[Instructions for the task]
Going down the data below, set down exactly the line with "-- ==== Sys2Proof/Machine/Ray.lean" and each line after it through the line with "an F32 word. -/"; no other lines.

[Dataset content]
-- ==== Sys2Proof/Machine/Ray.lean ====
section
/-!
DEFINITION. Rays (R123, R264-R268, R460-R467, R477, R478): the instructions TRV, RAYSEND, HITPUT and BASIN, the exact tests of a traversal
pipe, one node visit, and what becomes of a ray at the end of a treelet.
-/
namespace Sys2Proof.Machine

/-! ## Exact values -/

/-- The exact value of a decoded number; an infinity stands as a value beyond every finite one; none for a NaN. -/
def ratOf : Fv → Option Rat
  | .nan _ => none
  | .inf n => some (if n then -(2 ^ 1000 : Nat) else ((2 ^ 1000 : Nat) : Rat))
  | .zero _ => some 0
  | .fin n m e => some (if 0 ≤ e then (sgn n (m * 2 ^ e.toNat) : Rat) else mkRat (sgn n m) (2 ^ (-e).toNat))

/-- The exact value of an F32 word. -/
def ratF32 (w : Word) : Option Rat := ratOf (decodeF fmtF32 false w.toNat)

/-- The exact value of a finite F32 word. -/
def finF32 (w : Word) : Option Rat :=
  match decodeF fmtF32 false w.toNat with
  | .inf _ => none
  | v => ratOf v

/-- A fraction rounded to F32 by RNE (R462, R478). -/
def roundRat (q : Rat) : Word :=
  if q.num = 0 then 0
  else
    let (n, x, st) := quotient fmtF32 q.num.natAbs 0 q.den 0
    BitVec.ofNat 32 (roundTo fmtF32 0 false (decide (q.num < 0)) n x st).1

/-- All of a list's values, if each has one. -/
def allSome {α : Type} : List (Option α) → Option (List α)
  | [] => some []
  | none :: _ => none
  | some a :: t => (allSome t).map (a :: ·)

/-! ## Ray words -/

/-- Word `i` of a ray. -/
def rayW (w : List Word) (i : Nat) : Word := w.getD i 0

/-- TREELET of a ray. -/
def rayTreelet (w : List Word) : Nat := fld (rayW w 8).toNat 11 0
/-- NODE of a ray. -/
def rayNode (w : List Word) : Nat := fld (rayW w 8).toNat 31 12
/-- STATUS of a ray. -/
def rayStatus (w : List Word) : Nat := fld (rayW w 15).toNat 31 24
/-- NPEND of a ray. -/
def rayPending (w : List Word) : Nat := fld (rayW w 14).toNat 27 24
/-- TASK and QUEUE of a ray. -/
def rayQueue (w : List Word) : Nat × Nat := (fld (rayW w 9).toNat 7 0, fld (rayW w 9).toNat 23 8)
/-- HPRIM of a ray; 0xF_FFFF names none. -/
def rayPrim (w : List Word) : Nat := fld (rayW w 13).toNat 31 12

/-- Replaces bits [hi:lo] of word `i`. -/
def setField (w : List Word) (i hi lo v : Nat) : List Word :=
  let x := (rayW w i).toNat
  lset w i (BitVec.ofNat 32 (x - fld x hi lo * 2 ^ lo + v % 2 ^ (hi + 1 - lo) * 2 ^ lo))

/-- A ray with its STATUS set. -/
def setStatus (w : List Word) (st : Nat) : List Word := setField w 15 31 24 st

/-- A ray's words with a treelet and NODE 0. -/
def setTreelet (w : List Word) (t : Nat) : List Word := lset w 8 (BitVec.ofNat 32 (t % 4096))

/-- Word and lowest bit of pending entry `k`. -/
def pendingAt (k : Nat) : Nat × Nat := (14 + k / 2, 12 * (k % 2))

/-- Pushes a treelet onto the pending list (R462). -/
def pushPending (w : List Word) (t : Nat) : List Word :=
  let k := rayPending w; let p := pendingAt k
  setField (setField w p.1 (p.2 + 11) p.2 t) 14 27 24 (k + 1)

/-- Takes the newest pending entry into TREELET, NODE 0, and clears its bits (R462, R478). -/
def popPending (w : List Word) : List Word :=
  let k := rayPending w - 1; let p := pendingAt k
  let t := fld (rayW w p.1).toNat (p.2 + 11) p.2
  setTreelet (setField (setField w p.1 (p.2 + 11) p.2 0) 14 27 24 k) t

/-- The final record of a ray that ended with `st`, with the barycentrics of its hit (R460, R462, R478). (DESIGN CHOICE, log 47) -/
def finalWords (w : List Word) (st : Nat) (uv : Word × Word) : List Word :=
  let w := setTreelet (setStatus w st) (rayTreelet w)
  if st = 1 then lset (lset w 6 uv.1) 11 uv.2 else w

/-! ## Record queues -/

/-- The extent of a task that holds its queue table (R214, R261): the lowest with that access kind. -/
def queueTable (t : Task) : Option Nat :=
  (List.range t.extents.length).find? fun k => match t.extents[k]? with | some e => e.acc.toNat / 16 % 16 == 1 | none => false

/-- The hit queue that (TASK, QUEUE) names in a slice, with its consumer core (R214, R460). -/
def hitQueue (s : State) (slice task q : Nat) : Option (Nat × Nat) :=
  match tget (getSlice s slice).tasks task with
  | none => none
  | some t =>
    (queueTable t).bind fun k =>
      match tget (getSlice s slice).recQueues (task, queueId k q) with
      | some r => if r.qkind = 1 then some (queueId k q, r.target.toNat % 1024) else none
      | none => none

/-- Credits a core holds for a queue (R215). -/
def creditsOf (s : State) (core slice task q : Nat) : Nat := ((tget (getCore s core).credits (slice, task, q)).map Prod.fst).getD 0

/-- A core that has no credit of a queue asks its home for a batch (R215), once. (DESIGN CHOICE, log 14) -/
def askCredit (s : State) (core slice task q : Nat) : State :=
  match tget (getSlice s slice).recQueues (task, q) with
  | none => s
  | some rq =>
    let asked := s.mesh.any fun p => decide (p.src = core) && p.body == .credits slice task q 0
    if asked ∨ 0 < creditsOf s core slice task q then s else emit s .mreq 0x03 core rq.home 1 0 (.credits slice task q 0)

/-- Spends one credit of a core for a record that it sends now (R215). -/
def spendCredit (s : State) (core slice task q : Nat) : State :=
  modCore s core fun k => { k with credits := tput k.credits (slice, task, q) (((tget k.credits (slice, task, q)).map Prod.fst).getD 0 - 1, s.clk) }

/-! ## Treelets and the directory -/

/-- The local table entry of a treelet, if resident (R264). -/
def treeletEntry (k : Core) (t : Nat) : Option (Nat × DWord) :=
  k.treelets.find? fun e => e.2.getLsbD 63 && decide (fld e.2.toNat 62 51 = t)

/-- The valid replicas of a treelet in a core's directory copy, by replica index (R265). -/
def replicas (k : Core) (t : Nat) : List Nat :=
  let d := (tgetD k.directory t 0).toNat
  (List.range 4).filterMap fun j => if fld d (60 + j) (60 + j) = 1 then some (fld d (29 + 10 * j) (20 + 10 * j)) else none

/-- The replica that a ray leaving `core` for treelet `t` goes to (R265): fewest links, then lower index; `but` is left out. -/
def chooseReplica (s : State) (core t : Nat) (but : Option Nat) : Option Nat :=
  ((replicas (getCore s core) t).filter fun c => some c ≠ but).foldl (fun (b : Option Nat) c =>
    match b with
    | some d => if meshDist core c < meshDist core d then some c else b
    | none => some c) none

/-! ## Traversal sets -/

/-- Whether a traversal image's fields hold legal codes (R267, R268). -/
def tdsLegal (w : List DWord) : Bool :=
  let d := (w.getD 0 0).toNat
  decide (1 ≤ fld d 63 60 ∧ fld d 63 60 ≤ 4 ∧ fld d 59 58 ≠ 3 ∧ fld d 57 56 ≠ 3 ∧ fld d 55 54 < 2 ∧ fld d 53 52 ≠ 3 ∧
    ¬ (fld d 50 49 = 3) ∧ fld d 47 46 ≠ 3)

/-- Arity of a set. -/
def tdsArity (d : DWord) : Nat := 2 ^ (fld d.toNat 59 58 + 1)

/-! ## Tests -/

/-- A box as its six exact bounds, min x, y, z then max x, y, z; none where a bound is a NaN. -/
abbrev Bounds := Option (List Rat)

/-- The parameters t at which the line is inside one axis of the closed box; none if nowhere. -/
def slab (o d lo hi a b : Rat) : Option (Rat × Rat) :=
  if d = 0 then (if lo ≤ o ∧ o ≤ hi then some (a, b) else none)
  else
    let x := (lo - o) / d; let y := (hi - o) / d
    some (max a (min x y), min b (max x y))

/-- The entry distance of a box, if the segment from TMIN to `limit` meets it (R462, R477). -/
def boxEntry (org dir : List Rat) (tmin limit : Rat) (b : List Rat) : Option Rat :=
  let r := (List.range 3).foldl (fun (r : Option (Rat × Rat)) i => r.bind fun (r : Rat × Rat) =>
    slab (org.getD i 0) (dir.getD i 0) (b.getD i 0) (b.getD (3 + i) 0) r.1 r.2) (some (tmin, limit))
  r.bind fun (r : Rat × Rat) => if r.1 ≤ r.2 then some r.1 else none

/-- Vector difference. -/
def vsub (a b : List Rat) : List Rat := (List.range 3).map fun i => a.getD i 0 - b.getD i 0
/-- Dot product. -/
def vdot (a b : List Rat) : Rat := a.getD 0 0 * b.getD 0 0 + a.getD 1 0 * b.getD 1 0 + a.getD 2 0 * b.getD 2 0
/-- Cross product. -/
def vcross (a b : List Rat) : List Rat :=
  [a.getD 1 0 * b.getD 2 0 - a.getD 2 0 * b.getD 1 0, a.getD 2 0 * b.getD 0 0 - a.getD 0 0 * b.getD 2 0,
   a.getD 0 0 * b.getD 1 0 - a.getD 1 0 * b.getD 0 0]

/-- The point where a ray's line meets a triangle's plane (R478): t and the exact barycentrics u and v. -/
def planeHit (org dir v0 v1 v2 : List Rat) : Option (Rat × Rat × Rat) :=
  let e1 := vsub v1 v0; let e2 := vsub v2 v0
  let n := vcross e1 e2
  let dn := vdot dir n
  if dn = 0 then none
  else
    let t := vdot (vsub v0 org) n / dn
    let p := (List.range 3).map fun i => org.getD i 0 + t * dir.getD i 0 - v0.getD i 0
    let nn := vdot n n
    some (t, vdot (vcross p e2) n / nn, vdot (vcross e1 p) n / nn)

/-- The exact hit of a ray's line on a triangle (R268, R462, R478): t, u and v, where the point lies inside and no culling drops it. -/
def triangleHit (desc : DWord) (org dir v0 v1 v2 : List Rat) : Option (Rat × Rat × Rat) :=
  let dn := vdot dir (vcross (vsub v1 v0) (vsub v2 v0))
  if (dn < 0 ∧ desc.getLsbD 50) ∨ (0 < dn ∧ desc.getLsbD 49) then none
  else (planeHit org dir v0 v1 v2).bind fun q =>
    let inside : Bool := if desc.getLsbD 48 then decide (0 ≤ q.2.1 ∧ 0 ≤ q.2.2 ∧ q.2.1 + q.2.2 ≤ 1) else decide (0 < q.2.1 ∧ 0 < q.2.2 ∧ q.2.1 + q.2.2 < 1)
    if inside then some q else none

...

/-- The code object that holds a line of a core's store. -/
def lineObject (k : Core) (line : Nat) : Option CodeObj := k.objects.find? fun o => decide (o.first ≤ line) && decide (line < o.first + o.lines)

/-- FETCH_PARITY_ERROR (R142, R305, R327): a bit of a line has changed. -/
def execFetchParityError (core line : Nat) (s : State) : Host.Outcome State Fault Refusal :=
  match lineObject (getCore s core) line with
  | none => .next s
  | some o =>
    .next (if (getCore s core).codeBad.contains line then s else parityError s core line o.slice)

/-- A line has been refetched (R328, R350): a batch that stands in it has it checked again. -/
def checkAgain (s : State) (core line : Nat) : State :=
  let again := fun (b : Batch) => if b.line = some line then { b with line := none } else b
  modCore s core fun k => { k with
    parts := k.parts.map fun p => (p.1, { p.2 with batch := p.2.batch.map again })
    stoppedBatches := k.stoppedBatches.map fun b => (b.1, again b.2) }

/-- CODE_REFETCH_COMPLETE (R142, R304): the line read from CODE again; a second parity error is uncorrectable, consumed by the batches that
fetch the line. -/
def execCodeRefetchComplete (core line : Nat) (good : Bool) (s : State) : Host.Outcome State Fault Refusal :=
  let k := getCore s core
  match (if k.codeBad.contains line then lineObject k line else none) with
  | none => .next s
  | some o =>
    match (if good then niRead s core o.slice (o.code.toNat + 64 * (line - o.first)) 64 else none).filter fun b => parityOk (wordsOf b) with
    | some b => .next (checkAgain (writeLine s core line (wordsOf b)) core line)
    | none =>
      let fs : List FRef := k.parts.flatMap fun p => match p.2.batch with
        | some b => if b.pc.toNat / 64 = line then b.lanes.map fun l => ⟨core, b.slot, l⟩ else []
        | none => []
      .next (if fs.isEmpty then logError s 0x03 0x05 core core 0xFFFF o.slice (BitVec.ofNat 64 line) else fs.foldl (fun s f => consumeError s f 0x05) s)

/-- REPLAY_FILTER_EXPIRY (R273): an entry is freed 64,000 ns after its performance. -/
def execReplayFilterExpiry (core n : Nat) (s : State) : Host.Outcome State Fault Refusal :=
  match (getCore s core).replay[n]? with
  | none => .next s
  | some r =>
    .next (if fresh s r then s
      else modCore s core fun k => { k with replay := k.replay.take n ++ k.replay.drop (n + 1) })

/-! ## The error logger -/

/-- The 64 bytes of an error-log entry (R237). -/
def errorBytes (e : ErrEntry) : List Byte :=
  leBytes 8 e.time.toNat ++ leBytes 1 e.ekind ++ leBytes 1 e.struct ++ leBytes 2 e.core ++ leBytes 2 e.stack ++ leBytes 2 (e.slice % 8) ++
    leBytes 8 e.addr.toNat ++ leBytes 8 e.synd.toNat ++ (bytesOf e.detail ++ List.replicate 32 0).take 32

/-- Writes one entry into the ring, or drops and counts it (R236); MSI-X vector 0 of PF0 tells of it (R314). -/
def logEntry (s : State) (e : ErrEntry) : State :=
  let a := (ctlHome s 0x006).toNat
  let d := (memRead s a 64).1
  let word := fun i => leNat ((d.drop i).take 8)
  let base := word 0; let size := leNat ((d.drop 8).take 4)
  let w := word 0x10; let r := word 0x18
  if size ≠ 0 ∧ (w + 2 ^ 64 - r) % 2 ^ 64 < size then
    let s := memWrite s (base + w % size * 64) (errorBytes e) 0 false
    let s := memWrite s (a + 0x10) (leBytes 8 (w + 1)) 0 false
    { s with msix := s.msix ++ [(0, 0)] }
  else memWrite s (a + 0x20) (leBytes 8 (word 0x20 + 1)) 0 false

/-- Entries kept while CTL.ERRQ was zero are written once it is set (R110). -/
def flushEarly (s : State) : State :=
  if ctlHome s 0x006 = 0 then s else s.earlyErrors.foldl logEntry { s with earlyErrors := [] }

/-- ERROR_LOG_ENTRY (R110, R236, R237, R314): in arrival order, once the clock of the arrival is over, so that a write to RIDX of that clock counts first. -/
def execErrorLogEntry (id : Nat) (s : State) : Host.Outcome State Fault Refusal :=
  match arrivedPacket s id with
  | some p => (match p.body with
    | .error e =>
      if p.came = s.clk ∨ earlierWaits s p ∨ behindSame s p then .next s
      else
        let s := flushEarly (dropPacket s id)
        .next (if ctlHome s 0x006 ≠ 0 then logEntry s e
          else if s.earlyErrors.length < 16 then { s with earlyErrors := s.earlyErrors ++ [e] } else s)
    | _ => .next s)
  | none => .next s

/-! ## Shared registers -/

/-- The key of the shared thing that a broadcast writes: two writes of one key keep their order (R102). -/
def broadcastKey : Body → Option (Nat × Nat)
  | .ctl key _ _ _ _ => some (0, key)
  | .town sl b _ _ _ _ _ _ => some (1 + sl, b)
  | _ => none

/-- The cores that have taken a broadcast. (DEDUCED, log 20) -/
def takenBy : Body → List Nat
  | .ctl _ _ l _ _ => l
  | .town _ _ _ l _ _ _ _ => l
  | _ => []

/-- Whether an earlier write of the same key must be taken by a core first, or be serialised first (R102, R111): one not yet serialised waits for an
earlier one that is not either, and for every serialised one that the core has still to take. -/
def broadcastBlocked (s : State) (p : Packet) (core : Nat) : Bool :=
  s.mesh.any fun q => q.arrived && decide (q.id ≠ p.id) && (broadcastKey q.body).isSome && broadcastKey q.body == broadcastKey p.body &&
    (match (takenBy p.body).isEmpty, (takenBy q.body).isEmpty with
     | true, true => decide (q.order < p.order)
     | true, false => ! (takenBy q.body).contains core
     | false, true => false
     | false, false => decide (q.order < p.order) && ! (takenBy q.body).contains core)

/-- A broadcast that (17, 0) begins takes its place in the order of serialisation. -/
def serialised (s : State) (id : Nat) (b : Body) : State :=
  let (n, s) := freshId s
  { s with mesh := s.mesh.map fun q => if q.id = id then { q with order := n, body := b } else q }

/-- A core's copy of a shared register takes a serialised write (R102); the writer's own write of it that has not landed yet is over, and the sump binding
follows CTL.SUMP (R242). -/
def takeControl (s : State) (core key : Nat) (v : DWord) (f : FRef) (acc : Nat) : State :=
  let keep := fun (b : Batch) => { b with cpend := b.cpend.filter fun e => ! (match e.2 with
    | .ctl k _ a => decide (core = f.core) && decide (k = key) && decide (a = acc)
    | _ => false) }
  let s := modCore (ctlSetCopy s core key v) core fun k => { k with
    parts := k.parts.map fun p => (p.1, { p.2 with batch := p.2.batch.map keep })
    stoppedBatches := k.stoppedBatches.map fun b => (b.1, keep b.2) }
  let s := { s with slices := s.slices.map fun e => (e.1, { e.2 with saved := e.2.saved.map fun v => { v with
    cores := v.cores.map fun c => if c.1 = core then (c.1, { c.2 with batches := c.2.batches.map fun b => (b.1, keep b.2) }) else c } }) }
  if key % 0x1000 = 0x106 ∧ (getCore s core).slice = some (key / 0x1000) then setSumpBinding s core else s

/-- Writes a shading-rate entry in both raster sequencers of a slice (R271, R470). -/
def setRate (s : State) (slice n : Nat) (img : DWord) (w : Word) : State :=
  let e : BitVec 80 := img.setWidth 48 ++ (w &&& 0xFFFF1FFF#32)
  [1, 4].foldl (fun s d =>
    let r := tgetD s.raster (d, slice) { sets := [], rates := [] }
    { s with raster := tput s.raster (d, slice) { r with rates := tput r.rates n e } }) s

[Exercise answer]
-- ==== Sys2Proof/Machine/Ray.lean ====
section
/-!
DEFINITION. Rays (R123, R264-R268, R460-R467, R477, R478): the instructions TRV, RAYSEND, HITPUT and BASIN, the exact tests of a traversal
pipe, one node visit, and what becomes of a ray at the end of a treelet.
-/
namespace Sys2Proof.Machine

/-! ## Exact values -/

/-- The exact value of a decoded number; an infinity stands as a value beyond every finite one; none for a NaN. -/
def ratOf : Fv → Option Rat
  | .nan _ => none
  | .inf n => some (if n then -(2 ^ 1000 : Nat) else ((2 ^ 1000 : Nat) : Rat))
  | .zero _ => some 0
  | .fin n m e => some (if 0 ≤ e then (sgn n (m * 2 ^ e.toNat) : Rat) else mkRat (sgn n m) (2 ^ (-e).toNat))

/-- The exact value of an F32 word. -/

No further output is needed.